Components used in high stress, high temperature applications ("high intensity" components) typically are provided with protective coatings to prevent material oxidation and hot corrosion during service. One type of protective coating for high intensity components, such as gas turbines, is an overlay coating. A popular overlay coating has a chemical composition of "MCrAlY"--where "M" is nickel, cobalt, or both, Cr is chromium, Al is aluminum, and Y is yttrium.
Certain types of components are subject to particularly high stress and high temperature conditions during use (hereinafter called "super high intensity" components). Examples of super high intensity components are jet engine parts and turbo-superchargers. In order to withstand the extreme service conditions, super high intensity components typically are made of a base material known as a "superalloy." Superalloys exhibit high temperature mechanical integrity with an unusual degree of oxidation and creep resistance. Popular protective coatings for super high intensity superalloy components are thermal barrier coatings (TBCs). TBCs maintain the temperature of the superalloy substrate at an acceptable operating level during service.
Unfortunately, protective coatings for high intensity and super high intensity components are not, themselves, immune to material degradation. One cause of material degradation in MCrAlY protective coatings is the diffusion of constituents from the coating, particularly the diffusion of aluminum. As seen from the following, the problem is most acute in thermal barrier coatings.
TBC's are multi-layered protective coatings. Basically, the innermost layer--next to the superalloy substrate--is a "bondcoat," which generally is made of MCrAlY. Just outside of the bondcoat is a middle zone, which is a very thin layer of aluminum oxide (Al.sub.2 O.sub.3). The outermost layer typically is an yttria stabilized zirconia ceramic ("YSZ").
The aluminum oxide layer in a TBC tends to thicken during service. One cause of such thickening apparently is the diffusion of aluminum from the MCrAlY bondcoat to the aluminum oxide layer. As the aluminum oxide layer thickens, thermally induced cracking of the TBC occurs. The loss of aluminum from the MCrAlY bondcoat, and thickening of the aluminum oxide layer, are major causes of material degradation in TBCs. One way to reduce the loss of protectivity of such coatings is to suppress the diffusion of constituents from the coating into the substrate or--where the coating is a TBC--between the layers of the coating.
Some have attempted to improve the performance of MCrAlY coatings by adding high atomic weight elements, such as rhenium (Re), as an integral component of such coatings.
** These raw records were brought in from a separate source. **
/-! ## Witnesses: the step -/

theorem witness_step : (seg1 0x80000011#32 []).run = .running ∧
    (seg1 0x80000011#32 []).table.cell 0#32 (seg1 0x80000011#32 []).pc = some 0x80000011#32 ∧
    decodeInstr 0x80000011#32 = .ok (.mapSegment 2 1) := by decide
/-- `pc` equal to the length, and far beyond it (V-K4). -/
theorem witness_endOfProgram : ((one 0#32 []).setPc 1#32).run = .running ∧
    ((one 0#32 []).setPc 1#32).table.len 0#32 = some 1 ∧ 1 ≤ ((one 0#32 []).setPc 1#32).pc.toNat ∧
    1 ≤ ((one 0#32 []).setPc 0xFFFFFFFF#32).pc.toNat := by decide
theorem witness_invalidOpcode : (one 0xE0000000#32 []).run = .running ∧
    (one 0xE0000000#32 []).table.cell 0#32 (one 0xE0000000#32 []).pc = some 0xE0000000#32 ∧
    14 ≤ (0xE0000000#32 : Word).toNat / 2 ^ 28 := by decide

/-- The conditions of the faults, one for each kind and each clause. -/
theorem witness_fault_invalidOpcode : CycleFaults (seg1 0xFFFFFFFF#32 []) (.invalidOpcode 0xFFFFFFFF#32) := by
  constructor <;> decide
theorem witness_fault_unmapped_load : CycleFaults (seg1 0x10000113#32 [(2, 2#32)]) (.unmappedAccess 2#32) :=
  ⟨by unfold Unmapped; decide, .inl ⟨4, 2, 3, ⟨0x10000113#32, by decide, by decide⟩, by decide⟩⟩
theorem witness_fault_unmapped_store : CycleFaults (seg1 0x2000009C#32 [(2, 2#32)]) (.unmappedAccess 2#32) :=
  ⟨by unfold Unmapped; decide, .inr (.inl ⟨2, 3, 4, ⟨0x2000009C#32, by decide, by decide⟩, by decide⟩)⟩
theorem witness_fault_unmapped_unmap : CycleFaults (seg1 0x90000002#32 [(2, 7#32)]) (.unmappedAccess 7#32) :=
  ⟨by unfold Unmapped; decide, .inr (.inr (.inl ⟨2, ⟨0x90000002#32, by decide, by decide⟩, by decide, by decide⟩))⟩
theorem witness_fault_unmapped_program : CycleFaults (seg1 0xC0000013#32 [(2, 4#32)]) (.unmappedAccess 4#32) :=
  ⟨by unfold Unmapped; decide, .inr (.inr (.inr ⟨2, 3, ⟨0xC0000013#32, by decide, by decide⟩, by decide, by decide⟩))⟩
theorem witness_fault_bounds_load :
    CycleFaults (seg1 0x10000113#32 [(2, 1#32), (3, 3#32)]) (.outOfBounds 1#32 3#32) :=
  ⟨⟨3, by decide, by decide⟩, .inl ⟨4, 2, 3, ⟨0x10000113#32, by decide, by decide⟩, by decide, by decide⟩⟩
theorem witness_fault_bounds_store :
    CycleFaults (seg1 0x2000009C#32 [(2, 1#32), (3, 3#32)]) (.outOfBounds 1#32 3#32) :=
  ⟨⟨3, by decide, by decide⟩, .inr ⟨2, 3, 4, ⟨0x2000009C#32, by decide, by decide⟩, by decide, by decide⟩⟩
theorem witness_fault_divide : CycleFaults (seg1 0x5000008B#32 []) .divideByZero :=
  ⟨2, 1, 3, ⟨0x5000008B#32, by decide, by decide⟩, by decide⟩
theorem witness_fault_output : CycleFaults (seg1 0xA0000001#32 [(1, 256#32)]) (.outputRange 256#32) ∧
    CycleFaults (seg1 0xA0000001#32 [(1, 0xFFFFFFFE#32)]) (.outputRange 0xFFFFFFFE#32) :=
  ⟨⟨by decide, 1, ⟨0xA0000001#32, by decide, by decide⟩, by decide⟩,
    ⟨by decide, 1, ⟨0xA0000001#32, by decide, by decide⟩, by decide⟩⟩
theorem witness_fault_unmapZero : CycleFaults (seg1 0x90000002#32 []) .unmapSegmentZero :=
  ⟨2, ⟨0x90000002#32, by decide, by decide⟩, by decide⟩

theorem witness_faultingCycle : (seg1 0x5000008B#32 []).run = .running ∧
    step (seg1 0x5000008B#32 []) = .next (after (seg1 0x5000008B#32 [])) ∧
    (after (seg1 0x5000008B#32 [])).run = .faulted .divideByZero := ⟨by decide, by rfl, by decide⟩

/-- A Halt, a run past the end, a fault, and a cycle after which the run goes on, each from a state of the
invariants. -/
theorem witness_threeWays : (seg1 0x70000000#32 []).Inv ∧ (seg1 0x70000000#32 []).run = .running ∧
    step (seg1 0x70000000#32 []) = .next (after (seg1 0x70000000#32 [])) ∧
    (after (seg1 0x70000000#32 [])).run = .halted := ⟨witness_inv _ _, by decide, by rfl, by decide⟩
theorem witness_threeWays_end : ((seg1 0#32 []).setPc 1#32).Inv ∧
    step ((seg1 0#32 []).setPc 1#32) = .next (after ((seg1 0#32 []).setPc 1#32)) ∧
    (after ((seg1 0#32 []).setPc 1#32)).run = .ended :=
  ⟨seg1_inv [0#32] rfl (by decide) rfl, by rfl, by decide⟩
theorem witness_threeWays_on : step (seg1 0#32 []) = .next (after (seg1 0#32 [])) ∧
    (after (seg1 0#32 [])).run = .running := ⟨by rfl, by decide⟩

theorem witness_terminal : ((one 0#32 []).setRun .halted).run.terminal = true ∧
    ((one 0#32 []).setRun .ended).run.terminal = true ∧
    ((one 0#32 []).setRun (.faulted .divideByZero)).run.terminal = true := by decide
theorem witness_exitStatus : ((one 0#32 []).setRun (.faulted .divideByZero)).run = .faulted .divideByZero := by decide
theorem witness_pcNeverWraps : (seg1 0#32 []).Inv ∧
    (seg1 0#32 []).table.cell 0#32 (seg1 0#32 []).pc = some 0#32 := ⟨witness_inv _ _, by decide⟩
theorem witness_streams : (reading 0xB0000001#32 [0xFF] []).run = .running ∧
    step (reading 0xB0000001#32 [0xFF] []) = .next (after (reading 0xB0000001#32 [0xFF] [])) ∧
    (after (reading 0xB0000001#32 [0xFF] [])).inPos ≠ (reading 0xB0000001#32 [0xFF] []).inPos :=
  ⟨by decide, by rfl, by decide⟩
theorem witness_runsFor : runsFor 1 (one 0xA0000001#32 []) (after (one 0xA0000001#32 [])) ∧
    (after (one 0xA0000001#32 [])).out = [0x00] := ⟨by rfl, by decide⟩
/-- A LoadProgram that gives segment 0 another length (V-K5). -/
theorem witness_segmentLength : (seg1 0xC0000010#32 [(2, 1#32)]).Inv ∧
    step (seg1 0xC0000010#32 [(2, 1#32)]) = .next (after (seg1 0xC0000010#32 [(2, 1#32)])) ∧
    (seg1 0xC0000010#32 [(2, 1#32)]).table.len 0#32 = some 1 ∧
    (after (seg1 0xC0000010#32 [(2, 1#32)])).table.len 0#32 = some 3 :=
  ⟨witness_inv _ _, by rfl, by decide, by decide⟩
/-- V-S11. -/
theorem witness_programChanges : (seg1 0x20000001#32 [(1, 0x70000000#32)]).Inv ∧
    (seg1 0x20000001#32 [(1, 0x70000000#32)]).run = .running ∧
    step (seg1 0x20000001#32 [(1, 0x70000000#32)]) = .next (after (seg1 0x20000001#32 [(1, 0x70000000#32)])) ∧
    (after (seg1 0x20000001#32 [(1, 0x70000000#32)])).table.cell 0#32 0#32 ≠
      (seg1 0x20000001#32 [(1, 0x70000000#32)]).table.cell 0#32 0#32 :=
  ⟨witness_inv _ _, by decide, by rfl, by decide⟩
/-- V-K3. -/
theorem witness_selfJump : (one 0xC0000000#32 []).run = .running ∧
    Fetches (one 0xC0000000#32 []) (.loadProgram 0 0) ∧ (one 0xC0000000#32 []).reg 0 = 0#32 ∧
    (one 0xC0000000#32 []).reg 0 = (one 0xC0000000#32 []).pc :=
  ⟨by decide, ⟨0xC0000000#32, by decide, by decide⟩, by decide, by decide⟩

/-! ## Witnesses: reset, the invariants, placing a word -/

theorem witness_boot :
    (one 0#32 []).hostReset [0x70, 0, 0, 0] [0x61] = some (State.resetWith [0x70000000#32] [0x61]) ∧
    (one 0#32 []).hostReset [0x70, 0, 0] [] = none := by decide
theorem witness_boot_bytes : ([0x70, 1, 2, 3] : List Byte)[4 * 0]? = some 0x70 ∧
    ([0x70, 1, 2, 3] : List Byte)[4 * 0 + 1]? = some 1 ∧ ([0x70, 1, 2, 3] : List Byte)[4 * 0 + 2]? = some 2 ∧
    ([0x70, 1, 2, 3] : List Byte)[4 * 0 + 3]? = some 3 := by decide
theorem witness_reset_program : ([0x70000000#32] : List Word).length < 2 ^ 32 := by decide
theorem witness_neverStops : boot [0x70, 0, 0, 0] [] = some (State.resetWith [0x70000000#32] []) ∧
    runsFor 1 (State.resetWith [0x70000000#32] []) (after (State.resetWith [0x70000000#32] [])) :=
  ⟨by decide, by rfl⟩
theorem witness_placedWord : decodeInstr 0xD2000004#32 = .ok (.loadImmediate 1 4#32) := by decide

/-! ## A state of the invariants in which every id is mapped: SegmentIdExhausted can be raised -/

/-- `n` mapped ids, segment 0 the one word of `MapSegment r2, r1`. -/
def fullMemory (n : Nat) : Memory :=
  (List.range n).map fun k => (BitVec.ofNat 32 k, if k = 0 then [0x80000011#32] else [])

theorem fullMemory_wf {n : Nat} (hn : n ≤ 2 ^ 32) : Memory.wf (fullMemory n) := by
  unfold Memory.wf fullMemory
  rw [List.pairwise_map]
  refine List.Pairwise.imp_of_mem (fun {a b} ha hb h => ?_) List.pairwise_lt_range
  have := List.mem_range.1 ha
  have := List.mem_range.1 hb
  simp only [BitVec.toNat_ofNat]
  omega

theorem find_of_mem {id : Word} {words : Segment} :
    ∀ {m : Memory}, Memory.wf m → (id, words) ∈ m → Memory.find m id = some words
  | [], _, h => by cases h
  | (k, seg) :: rest, hw, h => by
    unfold Memory.find
    rcases List.mem_cons.1 h with e | e
    · cases e; rw [if_pos rfl]
    · have hlt := (List.pairwise_cons.1 hw).1 _ e
      rw [if_neg (by rintro rfl; simp at hlt)]
      exact find_of_mem (List.pairwise_cons.1 hw).2 e

theorem fullMemory_find {n : Nat} (hn : n ≤ 2 ^ 32) (id : Word) (h : id.toNat < n) :
    Memory.find (fullMemory n) id = some (if id.toNat = 0 then [0x80000011#32] else []) := by
  apply find_of_mem (fullMemory_wf hn)
  unfold fullMemory
  exact List.mem_map.2 ⟨id.toNat, List.mem_range.2 h, by simp⟩

/-- Every id mapped, none free, none left to issue. -/
def fullState (n : Nat) : State := State.reset.setTable ⟨fullMemory n, [], n⟩

theorem fullState_segment {n : Nat} (hn : n = 2 ^ 32) (id : Word) : (fullState n).table.segment id =
    some (if id.toNat = 0 then [0x80000011#32] else []) :=
  fullMemory_find (by omega) id (by have := id.isLt; omega)

theorem fullState_inv {n : Nat} (hn : n = 2 ^ 32) : (fullState n).Inv := by
  have hs := fullState_segment hn
  have hlt : ∀ id : Word, id.toNat < n := fun id => by have := id.isLt; omega
  refine ⟨fullMemory_wf (by omega), ?_, nofun, nofun, nofun, List.nodup_nil, ?_, ?_, ?_, ?_, Nat.le_refl 0⟩
  · intro id words h
    rw [hs] at h
    cases h
    split <;> decide
  · intro id h
    have h2 : n ≤ id.toNat := h
    have := hlt id
    omega
  · intro _ id _; left; rw [hs]; rfl
  · intro _; rw [hs]; rfl
  · exact ⟨show 1 ≤ n by omega, show n ≤ 2 ^ 32 by omega⟩

theorem witness_fault_exhausted :
    (fullState (2 ^ 32)).Inv ∧ (fullState (2 ^ 32)).run = .running ∧
    CycleFaults (fullState (2 ^ 32)) .segmentIdExhausted := by
  refine ⟨fullState_inv rfl, rfl, ⟨rfl, rfl⟩, 2, 1, 0x80000011#32, ?_, by decide⟩
  rw [SegTable.cell_of_segment (fullState_segment rfl 0#32)]
  rfl

end Sys2Proof.Tests
end

section
/-! PROOFS. The family of 10_state.md: the invariants, and what an instruction does to each component of the
state. `ExecEffect` lists once the shapes a completed instruction can have; the facts about registers, `pc`, streams
and segment table are read off it. -/

namespace Sys2Proof.Machine

open Sys2Proof.Claims

/-! ## The shapes of an instruction's effect -/

/-- The instructions that go on at `pc + 1` when they do not fault (R24). -/
def IsSequential (i : Instr) : Prop := i ≠ .halt ∧ ∀ b c, i ≠ .loadProgram b c

/-- The pool and the count of issued ids of `t'` are those of `t` once `id` is taken: the id freed last, else a
fresh one (R53). -/
def SegTable.Allocates (t : SegTable) (id : Word) (t' : SegTable) : Prop :=
  (t.free = id :: t'.free ∧ t'.nextId = t.nextId) ∨
  (t.free = [] ∧ t'.free = [] ∧ t.nextId < 2 ^ 32 ∧ id = BitVec.ofNat 32 t.nextId ∧ t'.nextId = t.nextId + 1)

/-- The shapes of the next state an instruction can answer: which component it changes, and to what. -/
inductive ExecEffect (s : State) : Instr → State → Prop where
  /-- A fault: the run state alone changes (R241). -/
  | faulted {i : Instr} (f : FatalFault) : ExecEffect s i (s.setRun (.faulted f))
  /-- One register is written and nothing else happens. -/
  | wrote {i : Instr} {a : Reg} (v : Word) (hw : writesOf s i = [a]) (hi : IsSequential i) :
      ExecEffect s i (s.setReg a v).advance
  /-- Nothing happens but the step of `pc`. -/
  | skipped {i : Instr} (hi : IsSequential i) : ExecEffect s i s.advance
  /-- A cell of a mapped segment is written (R56). -/
  | stored (a b c : Reg) {words : Segment} (hw : s.table.segment (s.reg a) = some words)
      (hlt : (s.reg b).toNat < words.length) :
      ExecEffect s (.segmentStore a b c) (s.setTable { s.table with
        seg := Memory.insert s.table.seg (s.reg a) (words.set (s.reg b).toNat (s.reg c)) }).advance
  /-- A zeroed segment is mapped (R53). -/
  | mapped (b c : Reg) {id : Word} {tbl : SegTable}
      (hseg : tbl.seg = Memory.insert s.table.seg id (List.replicate (s.reg c).toNat 0#32))
      (hid : SegTable.Allocates s.table id tbl) :
      ExecEffect s (.mapSegment b c) ((s.setTable tbl).setReg b id).advance
  /-- A mapped id other than 0 is freed (R54). -/
  | unmapped (c : Reg) (h0 : s.reg c ≠ 0#32) (hm : (s.table.segment (s.reg c)).isSome) :
      ExecEffect s (.unmapSegment c) (s.setTable { s.table with
        seg := Memory.erase s.table.seg (s.reg c), free := s.reg c :: s.table.free }).advance
  /-- A jump inside the program (R202). -/
  | jumped (b c : Reg) : ExecEffect s (.loadProgram b c) (s.setPc (s.reg c))
  /-- Segment 0 becomes a copy of another segment, and a jump (R57). -/
  | copied (b c : Reg) {words : Segment} (h0 : s.reg b ≠ 0#32)
      (hw : s.table.segment (s.reg b) = some words) :
      ExecEffect s (.loadProgram b c)
        ((s.setTable { s.table with seg := Memory.insert s.table.seg 0#32 words }).setPc (s.reg c))
  /-- One byte is written to the output (R220). -/
  | emitted (c : Reg) (hv : (s.reg c).toNat ≤ 255) :
      ExecEffect s (.output c) (s.outByte ((s.reg c).setWidth 8)).advance
  /-- One byte of the input is consumed (R221). -/
  | consumed (c : Reg) {byte : Byte} (hb : s.input[s.inPos]? = some byte) :
      ExecEffect s (.input c) (State.setReg { s with inPos := s.inPos + 1 } c (byte.setWidth 32)).advance
  /-- Every segment is released (R58, R200). -/
  | halted : ExecEffect s .halt ((s.setTable s.table.segReleaseAll).setRun .halted)

variable {s t : State} {i : Instr}

/-- Whatever an instruction answers has one of the shapes. -/
theorem exec_effect (h : exec i s = .next t) : ExecEffect s i t := by
  cases i with
  | conditionalMove a b c =>
    rcases execConditionalMove_cases h with ⟨hc, rfl⟩ | ⟨-, rfl⟩
    · exact .wrote _ (if_neg hc) ⟨nofun, nofun⟩
    · exact .skipped ⟨nofun, nofun⟩
  | segmentLoad a b c =>
    rcases execSegmentLoad_cases h with ⟨v, -, rfl⟩ | ⟨-, rfl⟩ | ⟨-, -, -, rfl⟩
    · exact .wrote v rfl ⟨nofun, nofun⟩
    · exact .faulted _
    · exact .faulted _
  | segmentStore a b c =>
    rcases execSegmentStore_cases h with ⟨words, hw, hlt, rfl⟩ | ⟨-, rfl⟩ | ⟨-, -, -, rfl⟩
    · exact .stored a b c hw hlt
    · exact .faulted _
    · exact .faulted _
  | add a b c => cases h; exact .wrote _ rfl ⟨nofun, nofun⟩
  | multiply a b c => cases h; exact .wrote _ rfl ⟨nofun, nofun⟩
  | divide a b c =>
    rcases execDivide_cases h with ⟨-, rfl⟩ | ⟨-, rfl⟩
    · exact .wrote _ rfl ⟨nofun, nofun⟩
    · exact .faulted _
  | nand a b c => cases h; exact .wrote _ rfl ⟨nofun, nofun⟩
  | halt => cases h; exact .halted
  | mapSegment b c =>
    rcases execMapSegment_cases h with ⟨id, tbl, hseg, hid, rfl⟩ | ⟨-, -, rfl⟩
    · exact .mapped b c hseg hid
    · exact .faulted _
  | unmapSegment c =>
    rcases execUnmapSegment_cases h with ⟨h0, hm, rfl⟩ | ⟨-, rfl⟩ | ⟨-, -, rfl⟩
    · exact .unmapped c h0 hm
    · exact .faulted _
    · exact .faulted _
  | output c =>
    rcases execOutput_cases h with ⟨-, rfl⟩ | ⟨hv, rfl⟩ | ⟨-, -, rfl⟩
    · exact .skipped ⟨nofun, nofun⟩
    · exact .emitted c hv
    · exact .faulted _
  | input c =>
    rcases execInput_cases h with ⟨byte, hb, rfl⟩ | ⟨-, rfl⟩
    · exact .consumed c hb
    · exact .wrote _ rfl ⟨nofun, nofun⟩
  | loadProgram b c =>
    rcases execLoadProgram_cases h with ⟨-, rfl⟩ | ⟨h0, words, hw, rfl⟩ | ⟨-, -, rfl⟩
    · exact .jumped b c
    · exact .copied b c h0 hw
    · exact .faulted _
  | loadImmediate dest value => cases h; exact .wrote _ rfl ⟨nofun, nofun⟩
Overlay coatings comprised of MCrAlY laced with rhenium are reported to have increased oxidation resistance and decreased thermal and material degradation.
Although some success has been reported when Re is used as an integral additive in MCrAlY overlay coatings, the use of Re as an additive to the coating necessarily results in random distribution of Re atoms throughout the coating. Some of the constituent aluminum atoms in the coating necessarily will diffuse past such randomly dispersed Re atoms and out of the coating.
A more effective means to suppress the diffusion of constituents from protective coatings, particularly a means to suppress the diffusion of aluminum from MCrAlY coatings, would prolong the useful lifetime of such coatings.